Comparatively few works by Marchand survive, most of them dating from the early stages of his career. The most numerous and arguably most important are his organ works. The twelve that were published by the Boivin atelier in 1740 are likely to be a reproduction of a book of organ pieces that were published in January 1700, of which no extant copies are known. A further 42 pieces are to be found in a manuscript that was housed in the Bibliothèque royale at Versailles. These pieces include a number of important pieces: the massive Grand Dialogue (1696), a harmonically adventurous Fond d'orgue, the Quatuor, a four-part fugue that was quintessential to French organist-composers, and a Plein jeu with a canon in double pedals. Modern scholar Geoffrey Sharp divided Marchand's organ oeuvre into three distinct groups: pieces influenced by vocal genres, pieces influenced by instrumental genres, and vocal-instrumental hybrid works. He singles out Marchand's organ trios and non-contrapuntal works as the composer's most successful pieces.

The extant pieces for harpsichord are contained in two suites. The first was originally published 'chez l'auteur' in 1699 with plates engraved by Claude Roussel. It was reissued in 1702 under the auspices of Christophe Ballard as Livre Premier; a Livre Second was published simultaneously. Stylistically, the suites are disparate. Livre Premier begins with a measured prélude that is more reminiscent of Frescobaldi than any French paradigm, yet the dances are distinctly in le goût français; Livre Second begins with a prélude non mesuré yet its accompanying dances look forward to a more italianate style. In addition are two attributions in a Ballard publication of 1707 Pièces choisies pour le clavecin de différents auteurs: La Vénitienne and La Bandine. In 2005, a recording was released of a manuscript entitled Livre de Suittes pour le clavecin composé par Monsieur de Charman(t) [sic] cordelier, et arrangé par Renard, à Paris, 1754. This came to light in a private music collection in 2003 and reputedly contains a collection of pieces by Marchand in C major and minor. We are told that the current owners have no desire for the disclosure of their details or for its contents to be made available to scholars and musicians. No other reference to the works is to be found: its liner notes refer to a yet-to-be-published article by an untraceable musicologist. Although the recording’s contents are charming, it reveals a collection of works in the Italian style that could have been written by any number of composers. [The lack of cooperation from the owners has frustrated a number of musicologists, which has led to doubts concerning the collection’s authenticity.]

==Legacy==
Jean-Philippe Rameau was among Marchand's admirers, and his pupils included Pierre Dumage and Louis-Claude Daquin. Dumage praised his teacher in the preface to his Premier livre d'orgue (1708), one of the most important works from the late years of the French organ school. Marchand's contemporary Pierre-Louis D'Aquin De Château-Lyon even compared the composer to François Couperin, claiming that, while Couperin had more art and application, Marchand had a more natural, spontaneous musicianship.
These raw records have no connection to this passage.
/-- The report of a failure at element e: the fault, the entry gone, its slot and those of its later runs freed; what is in flight
before the failing element goes on, an earlier element's refusal too (R298). Made at issue, it lets the next entry start on the same
cycle (log entry 71). -/
def State.droverReport (s : State) (serial : BitVec 32) (j e : Nat) (f : FaultInfo) : State :=
  let s := s.cond f
  let s := s.modQueue .d fun q => q.remove serial
  let s := (s.tile.dr.runs.filter fun r => r.serial == serial && decide (j ≤ r.j)).foldl (fun s r => s.freeSlotOf r) s
  s.modDrover fun d => { d with runs := d.runs.map fun r =>
    if r.serial == serial && decide (j ≤ r.j) then
      { r with beta := r.issued, fin := none, refusals := if r.j = j then r.refusals.filter fun x => decide (x.e < e) else r.refusals }
    else r }

/-- Element e of a run fails, and is reported at once (R298). -/
def State.droverFail (s : State) (r : DRun) (e : Nat) (side : Bool) (f : FaultInfo) : State :=
  if r.drops e then s
  else (s.modRun r.serial r.j fun r => { r with stopAt := some e, side := side }).droverReport r.serial r.j e f

/-- A PAGE fault in a loose stint suspends the run at the element (R299). -/
def State.droverSuspend (s : State) (r : DRun) (e : Nat) (side : Bool) (a : Nat) : State :=
  let n := r.slot.getD 0
  let ix := if r.cmd = .scatter then e % r.rowCount else e
  let r' := { r with susp := true, elem := e, side := side }
  let none' := s.pad.shape.typeOf s.cur.tile a == .window && !bit (s.ctl (kWdesc + r.window)) 63
  let s := s.modRun r.serial r.j fun q => { q with susp := true, elem := e, side := side, again := none' }
  (s.setCtl (0x48 + n) (r.dst.counters ix)).cond (r'.fault .page a)

-- Issue of beats (R284)

/-- What an element's checks say: its targets, or the walk, cause and address that failed. -/
inductive ElemCheck where
  | ok (src dst : Option Target)
  | bad (side : Bool) (c : Cause) (a : Nat)

/-- The element's target is of the type of the first one, and of a type its command permits (R297). -/
def State.sameType (s : State) (permits : AddrType → Bool) (first : AddrType) (window : Nat) (t : Target) (a : Nat) : Bool :=
  let ty := s.pad.shape.typeOf s.cur.tile a
  ty == first && permits ty &&
    (match t with
     | .window x _ _ => x == window
     | _ => true)

/-- One walk's element: its page, then its type. -/
def State.walkCheck (s : State) (permits : AddrType → Bool) (first : AddrType) (window a n : Nat) (w : Want) :
    Except Cause Target :=
  match s.pageCheck s.inK a n w with
  | .error c =>
    if c != .misalign && s.pad.shape.typeOf s.cur.tile a != first then .error .protection else .error c
  | .ok t => if s.sameType permits first window t a then .ok t else .error .protection

/-- A destination must stay in the pool of one tile under SIGDST and PUSH (R297). -/
def State.oneTile (s : State) (r : DRun) (t : Target) : Bool :=
  !(dSigdst r.ws || r.ring.isSome) ||
    (match t with
     | .tile j _ => j == r.dstTile s.pad.shape s.cur.tile
     | _ => r.dstTile s.pad.shape s.cur.tile == s.cur.tile)

/-- The destination of element e: of a push the tile alone, since its slot replaces the offset (R289); of a window run its kind too. -/
def State.dstCheck (s : State) (r : DRun) (e : Nat) : Except Cause Target :=
  let sh := s.pad.shape
  let me := s.cur.tile
  match r.ring with
  | some _ =>
    match r.dstTarget sh me e with
    | .own o => .ok (.own o)
    | .tile j o => .ok (.tile j o)
    | _ => .error .protection
  | none =>
    match s.walkCheck r.cmd.dstOk (r.dstType sh me) r.window (r.dstAddr e) r.width { rd := r.cmd == .amo, wr := true, xl := false } with
    | .error c => .error c
    | .ok t => if r.kindOk then .ok t else .error .protection

/-- The checks of element e: its source, its destination, and for DAMO the place of its old value (R298). -/
def State.elemCheck (s : State) (r : DRun) (e : Nat) : ElemCheck :=
  let sh := s.pad.shape
  let me := s.cur.tile
  let n := r.width
  let src : Except (Bool × Cause × Nat) (Option Target) :=
    if !r.cmd.usesSrc then .ok none
    else
      match s.walkCheck r.cmd.srcOk (r.srcType sh me) r.window (r.srcAddr e) n
          { rd := true, wr := false, xl := r.cmd == .tab } with
      | .error c => .error (false, c, r.srcAddr e)
      | .ok t => .ok (some t)
  match src with
  | .error x => .bad x.1 x.2.1 x.2.2
  | .ok st =>
    let a := r.dstAddr e
    match s.dstCheck r e with
    | .error c => .bad true c a
    | .ok t =>
      if !s.oneTile r t then .bad true .protection a
      else if r.cmd == .amo && dRet r.ws then
        let b := r.aux.addr e r.shift
        match s.walkCheck (· == .own) .own 0 b n { rd := false, wr := true, xl := false } with
        | .error c => .bad true c b
        | .ok _ => .ok st (some t)
      else .ok st (some t)

/-- Latency to the tile of a target, 0 for the own pool. -/
def State.latTo (s : State) (t : Option Target) : Nat :=
  match t with
  | some (.tile j _) => s.pad.shape.strLat s.cur.tile j
  | _ => 0

/-- The target lies outside the pools. -/
def farTarget : Option Target → Bool
  | some (.hbm _ _) => true
  | some (.host _ _) => true
  | _ => false

/-- When an element issued now is read, and when it is written (Table 11-4); old values of a DAMO come back later. Of an element in HBM or
host memory the band gives the write; nothing is written before it is read (R301, log entry 68). -/
def State.elemTimes (s : State) (r : DRun) (src dst : Option Target) : Nat × Nat :=
  let now := s.pad.rtick
  let ls := s.latTo src
  let ld := s.latTo dst
  let near := now + 2 * ls + (if ld = 0 then 1 else ld)
  (now + ls, if farTarget src || farTarget dst then now + Nat.max ls r.h else near)

/-- When the last sign of an element is back: its write, or a DAMO's answer. -/
def State.elemLast (s : State) (r : DRun) (src dst : Option Target) : Nat :=
  (s.elemTimes r src dst).2 + (if r.cmd == .amo then s.latTo dst else 0)

/-- Add an element to the beats of a run: with the one before it where both go the same way at the same time. -/
def addElem (bs : List Beat) (e rd wr : Nat) : List Beat :=
  match bs.getLast? with
  | some b =>
    if b.kind = .data ∧ b.readAt = rd ∧ b.writeAt = wr ∧ b.first + b.count = e ∧ !b.read then
      bs.dropLast ++ [{ b with count := b.count + 1 }]
    else bs ++ [{ kind := .data, first := e, count := 1, readAt := rd, writeAt := wr, read := false, data := [] }]
  | none => [{ kind := .data, first := e, count := 1, readAt := rd, writeAt := wr, read := false, data := [] }]

/-- Issue the elements of a data beat from e on, n of them; false when the run was suspended or failed. Elements discarded
after a refusal take their cycles all the same. -/
def State.issueElems (s : State) (r : DRun) (e : Nat) : Nat → State × Bool
  | 0 => (s, true)
  | n + 1 =>
    if r.drops e then
      let me := s.cur.tile
      let src := if r.cmd.usesSrc then some (s.pad.shape.target me (r.srcAddr e)) else none
      let last := s.elemLast r src (some (r.dstTarget s.pad.shape me e))
      State.issueElems (s.modRun r.serial r.j fun r => { r with last := Nat.max r.last last }) r (e + 1) n
    else
      match s.elemCheck r e with
      | .bad side c a =>
        if c = .page then (s.droverSuspend r e side a, false)
        else
          let f := ({ r with side := side }).fault c a
          (s.droverFail r e side f, false)
      | .ok src dst =>
        let t := s.elemTimes r src dst
        let s := s.modRun r.serial r.j fun r =>
          { r with beats := addElem r.beats e t.1 t.2, last := Nat.max r.last (s.elemLast r src dst) }
        State.issueElems s r (e + 1) n

/-- Issue an index beat: its indices are read this cycle (R283, R291). -/
def State.issueIndex (s : State) (r : DRun) : State × Bool :=
  let n := 2 ^ r.aux.es
  let p := 64 / n
  let first := r.issued * p
  let count := Nat.min p (r.aux.count - first)
  let bad := (List.range count).find? fun k =>
    match s.walkCheck (· == .own) .own 0 (r.aux.addr (first + k) r.shift) n { rd := true, wr := false, xl := false } with
    | .ok _ => false
    | .error _ => true
  match bad with
  | some k =>
    let a := r.aux.addr (first + k) r.shift
    let c := if a % n ≠ 0 then Cause.misalign else Cause.protection
    (s.droverFail r 0 false (r.fault c a), false)
  | none =>
    let now := s.pad.rtick
    let b : Beat := { kind := .index, first := first, count := count, readAt := now, writeAt := now, read := false, data := [] }
    (s.modRun r.serial r.j fun r => { r with beats := r.beats ++ [b] }, true)

/-- Issue the next beat of the run in progress, one a cycle from s + 1 on; the run completes with its last beat. -/
def State.droverIssue (s : State) : State :=
  let q := s.tile.dq
  match q.entries, q.act with
  | e :: _, some a =>
    match s.dRun e.serial e.j with
    | none => s
    | some r =>
      if r.susp || decide (s.pad.rtick ≤ a.s) || decide (r.beta ≤ r.issued) then s
      else
        let r := if r.again then { r with route := s.ctl (kWdesc + r.window) } else r
        let ib := r.indexBeats
        let draws := r.issued == ib && r.elem == 0
        let r := if draws then { r with h := s.runLat r } else r
        let s := s.modRun r.serial r.j fun q => { q with route := r.route, h := r.h, again := false }
        let s := if draws then { s with free := s.free + 1 } else s
        let x :=
          if r.issued < ib then s.issueIndex r
          else
            let b := r.beatElems (r.issued - ib)
            let from' := Nat.max b.1 r.elem
            s.issueElems r from' (b.1 + b.2 - from')
        if !x.2 then x.1
        else
          let s := x.1.modRun r.serial r.j fun r =>
            { r with issued := r.issued + 1, elem := 0,
                     fin := if r.issued + 1 = r.beta && !(r.windowed s.pad.shape s.cur.tile) then some r.last else none }
          if r.issued + 1 = r.beta then s.modQueue .d fun q => { q with act := some { a with fin := some s.pad.rtick } }
          else s
  | _, _ => s

-- Reads (R284, R240, R251)

/-- The tile has refused an earlier element of the entry, so that it discards this one. -/
def State.shunned (s : State) (r : DRun) (e tile : Nat) : Bool :=
  s.tile.dr.shun.any fun x =>
    x.serial == r.serial && x.tile == tile && (decide (x.j < r.j) || (x.j == r.j && decide (x.e ≤ e)))

/-- A tile refuses an element that reaches it: SCOPE, poison. From another tile the report is back after the latency, whatever another
tile refuses meanwhile (R251, R298). -/
def State.droverRefuse (s : State) (r : DRun) (e : Nat) (side : Bool) (c : Cause) (a tile : Nat) : State :=
  let s := s.modDrover fun d => { d with shun := d.shun ++ [{ serial := r.serial, j := r.j, e := e, tile := tile }] }
  let f := ({ r with side := side }).fault c a
  if tile = s.cur.tile then s.droverFail r e side f
  else if r.drops e then s
  else
    let x : Refused := { e := e, due := s.pad.rtick + s.pad.shape.strLat s.cur.tile tile, tile := tile, info := f }
    s.modRun r.serial r.j fun r => { r with stopAt := some e, side := side, refusals := r.refusals ++ [x] }

/-- The frame check of a source read, when the run expects tags: a wrong tag, or the frame noted as checked. -/
def State.echk (s : State) (r : DRun) (t : Target) : State × Option W64 :=
  match t with
  | .own off =>
    let fr := off / 4096
    if !dEchk r.ws || r.checked.contains fr then (s, none)
    else if s.tagWrong fr r.etag then (s, some (seqTagInfo r.etag (s.tagOf fr) fr))
    else (s.modRun r.serial r.j fun r => { r with checked := nsAdd r.checked fr }, none)
  | _ => (s, none)

/-- The tile that holds a target, when it is another one. -/
def Target.tileOr (me : Nat) : Target → Nat
  | .tile j _ => j
  | _ => me

/-- The issuing tile may reach a target under its scope as it stands (R251). -/
def State.inReach (s : State) (t : Target) : Bool :=
  match t with
  | .tile j off =>
    s.pad.shape.reaches ((FMap.getD s.pad.tiles j Tile.init).granuleScope s.pad.shape off) s.cur.tile j
  | _ => true

/-- Read n elements from element e on; the bytes of those that succeed, in order. -/
def State.readElems (s : State) (serial : BitVec 32) (j e : Nat) : Nat → State × List (List Byte)
  | 0 => (s, [])
  | n + 1 =>
    match s.dRun serial j with
    | none => (s, [])
    | some r =>
      let a := r.srcAddr e
      let t := s.pad.shape.target s.cur.tile a
      let tl := t.tileOr s.cur.tile
      if r.drops e || s.shunned r e tl then (s, [])
      else if !s.inReach t then (s.droverRefuse r e false .scope a tl, [])
      else
        match s.echk r t with
        | (s, some info) => (s.droverFail r e false (runFault .seqTag .d r.serial r.j (r.stat (r.slot.getD 0)) info), [])
        | (s, none) =>
          match s.readAt t r.width with
          | (s, none) => (s.droverRefuse r e false (s.pad.shape.poisonCause s.cur.tile a) a tl, [])
          | (s, some bs) =>
            let x := State.readElems s serial j (e + 1) n
            (x.1, bs :: x.2)

/-- Read n indices from index k on. -/
def State.readIndices (s : State) (serial : BitVec 32) (j k : Nat) : Nat → State × List Int
  | 0 => (s, [])
  | n + 1 =>
    match s.dRun serial j with
    | none => (s, [])
    | some r =>
      let a := r.aux.addr k r.shift
      let t := s.pad.shape.target s.cur.tile a
      match s.echk r t with
      | (s, some info) => (s.droverFail r 0 false (runFault .seqTag .d r.serial r.j (r.stat (r.slot.getD 0)) info), [])
      | (s, none) =>
        match s.readAt t (2 ^ r.aux.es) with
        | (s, none) => (s.droverRefuse r 0 false (s.pad.shape.poisonCause s.cur.tile a) a s.cur.tile, [])
        | (s, some bs) =>
          let x := State.readIndices s serial j (k + 1) n
          (x.1, sext (8 * bs.length) (leNat bs) :: x.2)

/-- Read one beat of a run. -/
def State.readBeat (s : State) (serial : BitVec 32) (j : Nat) (b : Beat) : State :=
  let put := fun (s : State) (data : List (List Byte)) =>
    s.modRun serial j fun r => { r with beats := r.beats.map fun c =>
      if c = b then { b with read := true, count := data.length, data := data } else c }
  match b.kind with
  | .index =>
    let x := s.readIndices serial j b.first b.count
    x.1.modRun serial j fun r => { r with idx := r.idx ++ x.2, beats := r.beats.filter (· != b) }
  | .back => s
  | .data =>
    match s.dRun serial j with
    | none => s
    | some r =>
      if r.cmd = .get then put s (List.replicate b.count [])
      else if r.cmd.usesSrc then
        let x := s.readElems serial j b.first b.count
        put x.1 x.2
      else put s (List.replicate b.count (natLE r.width (dWord r.ws 3).toNat))

/-- The beats of this tile's runs that are read on this cycle. -/
def State.droverReads (s : State) : State :=
  s.tile.dr.runs.foldl (fun s r =>
    (r.beats.filter fun b => !b.read && decide (b.readAt ≤ s.pad.rtick)).foldl
      (fun s b => s.readBeat r.serial r.j b) s) s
In addition to his music, Marchand also wrote a treatise on composition, Règles de la composition, which theorist Sébastien de Brossard considered an excellent, albeit short, work.

Although today most of Marchand's extant pieces are regarded as unimportant by most scholars, a few have expressed the opposite view. French musicologist and writer Philippe Beaussant described the composer's work thus: "Though his compositions are skilfully written, their mastery is not obviously admirable as such. They need to be studied closely before they are found to be very great music."